Kubernetes cluster on GCE connection refused error

94 views Asked by At

I am trying to create a k8s cluster using Google Compute Engine, Terraform, and Ansible. I created three vms through terraform and installed docker and kubernetes on them through Ansible. I want to use Calico as a network add-on. I received connection refused error on 6443 port everytime. After some debugging I found the problem in this part.

 - name: Kubeadmin init - only master
  shell: |
    kubeadm init --service-cidr 10.96.0.0/12 --pod-network-cidr=192.168.0.0/16 --apiserver-advertise-address 0.0.0.0 
  when: 
    - ansible_facts['hostname'] == 'master'

- name: Copy kubeconfig
  shell: |
    mkdir -p /root/.kube
    cp  /etc/kubernetes/admin.conf /root/.kube/config
    chown $(id -u):$(id -g) /root/.kube/config
    kubeadm token create --print-join-command > /tmp/.token
  when: 
    - ansible_facts['hostname'] == 'master'

After I connected to the vm through google cloud platform, and runned kubectl get nodes it gives me connection refused error. Then I runned this part again with my own user on google cloud platform.

mkdir -p $HOME/.kube
sudo cp  /etc/kubernetes/admin.conf $HOME/.kube/config
sudo chown $(id -u):$(id -g) $HOME/.kube/config

Then try again kubectl get nodes it gives me the node. So what should i do to solve this on ansible I cannot add a calico addon because of this error I think problem causes from the users(root, my own user)?

1

There are 1 answers

2
Sai Chandini Routhu On

When using kubectl get nodes, the connection refused error you are experiencing is probably caused by the way your Ansible playbook handles the kubeconfig file.

See how to resolve the problem and make calico deployment possible here.

  • Make sure the master node's Kubernetes API server is up and working by checking its port 6443 This can be accomplished by confirming that no firewall rules are preventing the connection and monitoring the kube-apiserver service's status.
  • Due to security considerations, it is generally discouraged to run Ansible jobs with root capabilities. Instead, create a special user for Kubernetes management and configure Ansible to utilize that user.
  • Inside the playbook once the kubeconfig has been copied to a non-root user's home directory.Ensure that the user has the necessary permissions, and utilize the file module's owner and group options to properly specify ownership and group.
  • Change the playbook's kubectl get nodes task to point to the non-root user's kubeconfig directory.
  • Using the official calico for Kubernetes CNI provider on Ansible Galaxy, you can deploy calico once you have a functional kubeconfig established for your non-root user.

Instead of pasting the kubeconfig directly into the playbook of enhanced security advantage, think about storing it as a Kubernetes secret. Using Ansible Vault to safely handle private data, such as Kubeadm tokens

Refer to this blog by Austin for more information

EDIT1:

Here some additional troubleshooting steps below to address the connection refused error at port 6443 with a non root user and assuming firewall rules allow the port :

  1. Verify again the kubeadm init command that Ansible is executing on the master node.Make sure that 0.0.0.0 is the value of the apiserver-advertise address flag. This gives the API server the command to listen on all interfaces, enabling worker nodes to connect using any IP address.

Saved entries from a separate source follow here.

-- ==== Sys2Proof/Machine/BellRing.lean ====
section
/-! DEFINITION. The bell (R13, R18, R22 to R26 and everything bell-aligned), slots and schedule items (R14, R28), and the jobs of the
clerk schedule (R290, R291). -/
namespace Sys2Proof.Machine

/-! ## Schedule items and jobs -/

def clsSkipped (s : State) (k : Nat) : Bool := s.shed.contains k || s.deferred.contains k

/-- The cores that run job entry e (R290): its mask, of those that are live (R406). -/
def State.jobCores (s : State) (e : SchedEntry) : List Nat := setBits 16 (e.arg % 65536 &&& s.regN CFG.CLE_LIVE)

def jobNumber (e : SchedEntry) : Nat := bits e.arg 16 16

def isJob (e : SchedEntry) : Bool := e.engine == 0x14 && e.kind == 1

/-- A job number goes into a core's 4-entry queue, and pends JOB; a full queue drops it. From this START on the core has still to
report it (R291). -/
def State.pushJob (s : State) (n j : Nat) : State :=
  let s := s.setCore n { s.core n with done := (s.core n).done.filter (· != j) }
  let c := s.core n
  if 4 ≤ c.jobq.length then (s.bump CLE.JOB_OVF_CNT 1).raise CLE.STAT_JOB_OVF
  else s.setCore n ({ c with jobq := c.jobq ++ [j] }.pend 1)

/-- An entry as `Config.itemAfter` sees it. -/
def SchedEntry.key (e : SchedEntry) : List Nat := [e.engine, e.kind, e.arg]

/-- Entry k has finished its work, or its END slot is over: a job that every core of it has reported, aisle passes and tile-channels
that are complete, a published crown, a solve whose channels have all ended (R28). -/
def State.itemDone (s : State) (k : Nat) (e : SchedEntry) : Bool :=
  s.ended.contains k || (s.started.contains k &&
    (if isJob e then s.pushed.contains k && (s.jobCores e).all (fun n => (s.core n).done.contains (jobNumber e))
     else if e.engine = 14 then (List.range 6).all (fun d => (s.passList d).all (fun p =>
       (s.die d).over p || !(s.aisleItems p.2 (s.dieChannel d p.1)).any (fun q => q.1 == k)))
     else if 8 ≤ e.engine ∧ e.engine ≤ 13 then (List.range 6).all (fun d => (s.unfinished d).all (fun p =>
       !(s.tileItems d p.1 p.2).any (fun q => q.1 == k)))
     else if e.engine = 15 then s.crown.published
     else if e.engine = 16 then !s.cal.active || decide (s.cLoc ≤ s.cal.next)
     else false))

/-- Entry k waits for the end of an earlier entry that it depends on; one that the ledger sheds or defers is not waited for (R28,
R378). -/
def State.itemWaits (s : State) (k : Nat) (e : SchedEntry) : Bool :=
  (s.schedule.take k).zipIdx.any (fun p => Config.itemAfter e.key p.1.key && !s.itemDone p.2 p.1 && !clsSkipped s p.2)

/-- Item k starts (R28): a job is pushed, or counted as skipped where the ledger sheds or defers it (R291). -/
def State.startItem (s : State) (k : Nat) (e : SchedEntry) : State :=
  let s1 := { s with started := k :: s.started }
  if isJob e && s1.domOn 16 then
    if clsSkipped s1 k then s1.each (s1.jobCores e) (fun (s : State) n => s.bump (CLE.CORE_SKIP n) 1)
    else ({ s1 with pushed := k :: s1.pushed }).each (s1.jobCores e) (fun (s : State) n => s.pushJob n (jobNumber e))
  else s1

/-- Cores that have not reported job entry e done (R291). -/
def State.jobLate (s : State) (e : SchedEntry) : State :=
  s.each (s.jobCores e) (fun (s : State) n =>
    if (s.core n).done.contains (jobNumber e) then s else (s.bump (CLE.CORE_LATE n) 1).raise CLE.STAT_JOB_LATE)

/-- The end of item k's END slot (R28): aisle passes and tile-channels that it covers and no other item still may run are cut off
(R34, R185), a job that was pushed is checked. -/
def State.endItem (s : State) (k : Nat) (e : SchedEntry) : State :=
  let s1 := { s with ended := k :: s.ended }
  if e.engine = 14 then s1.cutPasses (fun g ch => (s1.aisleItems g ch).any (fun p => p.1 == k))
  else if 8 ≤ e.engine ∧ e.engine ≤ 13 then s1.each ((List.range 6).filter (fun d => 8 + s.fld (STL.CFG_LPOS d) == e.engine)) (fun t d => t.cutTiles d)
  else if isJob e && s1.pushed.contains k && s1.domOn 16 then s1.jobLate e
  else s1

/-- Item k may start now. -/
def State.itemDue (s : State) (k : Nat) (e : SchedEntry) : Bool :=
  s.curFrame.isSome && !s.started.contains k && !s.ended.contains k && !s.itemWaits k e && decide (s.slotAt e.start ≤ s.now)

/-- Item k's END slot is over. -/
def State.itemOver (s : State) (k : Nat) (e : SchedEntry) : Bool :=
  s.curFrame.isSome && !s.ended.contains k && decide (s.slotAt (e.endSlot + 1) ≤ s.now)

def execScheduleItemStart (k t : Nat) (s : State) : Out3 :=
  let s := s.at t
  match s.schedule[k]? with
  | some e => doneIf s (s.itemDue k e) (fun s => s.startItem k e)
  | none => done s

def execScheduleItemCutoff (k t : Nat) (s : State) : Out3 :=
  let s := s.at t
  match s.schedule[k]? with
  | some e => doneIf s (s.itemOver k e) (fun s => s.endItem k e)
  | none => done s

/-- The START slot of job entry k begins. -/
def execJobPush (k t : Nat) (s : State) : Out3 :=
  let s := s.at t
  match s.schedule[k]? with
  | some e => doneIf s (isJob e && s.itemDue k e) (fun s => s.startItem k e)
  | none => done s

/-- The END slot of job entry k ends. -/
def execJobLate (k t : Nat) (s : State) : Out3 :=
  let s := s.at t
  match s.schedule[k]? with
  | some e => doneIf s (isJob e && s.itemOver k e) (fun s => s.endItem k e)
  | none => done s

/-- Slot `slot` of the running frame begins (R14). -/
def execSlotBoundary (slot t : Nat) (s : State) : Out3 :=
  let s := s.at t
  doneIf s (s.curFrame.isSome && decide (slot < 1024) && decide (s.slotAt slot ≤ s.now)) (fun s => s.setFld BEL.STATUS_SLOT s.slotNow)

/-! ## What a bell does -/

/-- The items that have not ended by the bell end with the frame. -/
def State.endItems (s : State) : State :=
  s.schedule.zipIdx.foldl (fun (s : State) p => if s.ended.contains p.2 then s else s.endItem p.2 p.1) s

/-- The aisle and crown work of the frame before last is over at the bell (R31, R185, R206). -/
def State.closeAisles (s : State) : State :=
  match s.corr.frame with
  | some f =>
    let s1 := s.cutPasses (fun _ _ => true)
    if s1.crown.published then s1 else s1.crownPublish f
  | none => s

/-- A phase step and index adoption that waits is applied (R22, R24): `prev` is the frame that the bell ends. -/
def State.applyStep (s : State) (prev : Option Nat) : State :=
  match s.bell.pend with
  | some p =>
    let b := s.bell
    let s1 := (s.loadT0 p.word).setBell { b with pend := none, baseIdx := p.index, baseFine := s.localFine b.nextIdx + p.by_,
                                                 nextIdx := p.index, firstIdx := min b.firstIdx p.index }
    match prev with
    | some f => s1.flagFrame f flagStep
    | none => s1
  | none => s

/-- The step that waits changes the index: the first frame that the new index numbers carries BELL_STEP (R24). -/
def State.indexSteps (s : State) : Bool :=
  match s.bell.pend with
  | some p => decide (p.index ≠ s.bell.nextIdx) && s.bell.rungs != []
  | none => false

/-- The index that the next bell will carry. -/
def State.nextIndex (s : State) : Nat :=
  match s.bell.pend with
  | some p => p.index
  | none => s.bell.nextIdx

/-- The instant of the next bell, 2^−16 ns. -/
def State.nextInstant (s : State) : Int := s.instantFine s.nextIndex / 2 ^ 18

/-- The pulse on BELL_OUT (R26): a WIDTH of 0 acts as 1, above 1,000 as 1,000. -/
def State.bellPulse (s : State) (k : Nat) : State :=
  let s1 := s.pulse 64
  if s1.flag BEL.BELL_OUT_EN then
    s1.emit (.bellOut k (s1.fld BEL.BELL_OUT_POL) (clampN 1 1000 (s1.fld BEL.BELL_OUT_WIDTH)))
  else s1

/-- Bell k is rung at `at_`. -/
def State.noteBell (s : State) (k at_ : Nat) : State :=
  let b := s.bell
  let s1 := (s.setBell { b with rungs := (k, at_) :: b.rungs.take 2, firstIdx := if b.rungs = [] then k else b.firstIdx, nextIdx := k + 1,
                                heard := false }).setPair BEL.BELL_LO BEL.BELL_HI k
  ({ s1 with started := [], ended := [], pushed := [] }).setFld BEL.STATUS_SLOT 0

/-- A clerk core at a bell (R283, R289): a waiting start or halt, then the bell interrupt; BUSY shows the frame before. -/
def State.coreBell (s : State) (n : Nat) : State :=
  let c := s.core n
  let s1 := if c.startBell then s.startCore n else s
  let s2 := if (s1.core n).haltBell then (s1.setCore n { s1.core n with haltBell := false, haltNow := true }).tryHalt n else s1
  let s3 := s2.setRegN (CLE.CORE_BUSY n) (s2.core n).busyNow
  s3.setCore n (({ s3.core n with busyNow := 0 }).pend 0)

/-- Everything that changes with bell k on this device; `prev` is the frame that ended, none where no further work starts on it. -/
def State.bellWork (s : State) (k : Nat) (prev : Option Nat) : State :=
  let feed := if s.corr.feed then s.corr.filling.map (·.q) else none
  let s1 := s.changeBell k
  let (s2, regular) := s1.corrBell prev
  let s3 := (s2.aisleBell prev).calBell regular feed
  let s4 := s3.crownBell.captureBell k
  let s5 := s4.cdBell
  if s5.domOn 16 then s5.each (List.range 16) (fun (s : State) n => s.coreBell n) else s5

/-- The bell word of the lead (R18, R130). -/
def State.leadWord (s : State) (k : Nat) : BellWord :=
  { index := k, t0Sec := s.fld BEL.T0_SEC_HI_SEC * 2 ^ 32 + s.regN BEL.T0_SEC_LO, t0Ns := s.fld BEL.T0_NS_NS, dNs := s.frameLen / ns,
    dFrac := s.frameLen % ns, stop := s.bell.stopLeft != 0, refState := s.fld MEL.STATUS_STATE, txoff := 0 }

/-- The lead sends its bell word on every UP port. -/
def State.sendBellWords (s : State) (k : Nat) : State :=
  if s.isLead then s.each s.upPorts (fun (s : State) p => s.queueCtl p (.bell (s.leadWord k))) else s

/-- This bell is the engine's last (R22, R25). -/
def State.lastBell (s : State) : Bool :=
  s.bell.stopLeft == 1 || s.bell.clearCnt == some 1 || decide (2 ≤ s.bell.stopWords)

def State.countDown (s : State) : State :=
  let b := s.bell
  s.setBell { b with stopLeft := b.stopLeft - 1, clearCnt := b.clearCnt.map (· - 1) }

/-- Bell k rings at `at_`. -/
def State.ringBell (s : State) (k at_ : Nat) : State :=
  let prev := s.bell.rungs.head?.map (·.1)
  let stop := s.lastBell
  let park := match s.can.parkAt with | some p => decide (p ≤ k) | none => false
  let work := if stop || park then none else prev
  let s0 := (s.endItems.closeAisles.applyStep prev).noteBell k at_
  let s1 := ((((s0.bellPulse k).bellWork k work).when s.indexSteps (fun t => t.flagFrame k flagStep))).sendBellWords k
  if stop then s1.bellStopped
  else if park then s1.parkBell k
  else (((s1.assignSlot k prev).ledgerBell k).joinBell k).parkBell k |>.countDown

/-- The next bell comes due: a ringing engine rings, an acquiring one only keeps its time. An edge that falls in a switch-over gap is
delivered at its end (R313). -/
def execBellRing (t : Nat) (s : State) : Out3 :=
  let s := s.at t
  let k := s.nextIndex
  let i := s.nextInstant
  if s.isRinging then doneIf s (decide (i ≤ (s.now : Int)) && s.domOn 1 && !s.inGap) (fun s => s.ringBell k i.toNat)
  else
    doneIf s (s.bellState == stACQUIRE && decide (i ≤ (s.now : Int))) (fun s =>
      let s1 := s.applyStep none
      s1.setBell { s1.bell with nextIdx := k + 1, heard := false })

end Sys2Proof.Machine
end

  2. Verify that there is adequate network connectivity between the worker and master nodes. Ping or SSH from the worker node to the master IP address can be used to test this.

  3. Check that worker nodes are able to appropriately resolve the hostname of the master node.To verify successful resolution, you can run hostname-f on the master node to obtain its fully qualified domain name (FQDN), and then ping on a worker node.

  4. Although your statement that firewall rules permit port 6443, please confirm that worker nodes do not have any additional rules preventing inbound traffic on that port.

  5. Even though Calico may not be the main cause of the error, make sure it is deployed and configured correctly using Kubeadm init after the first cluster setup.

  6. Check the Ansible output from the Kubeadm init and Kubeconfig copy jobs for any issues or warnings.

  7. Check the master node's Kubernetes API server logs for any connection or authentication-related issues.

  8. To verify the validity of the created join token you are using for worker nodes, utilize the kubeadm token list on the master node.

  9. For testing purposes, you might want to manually execute the kubeadm init command on the master node to identify any problems with Ansible execution.

Refer to official kubernetes doc on Initializing your control-plane node for more details.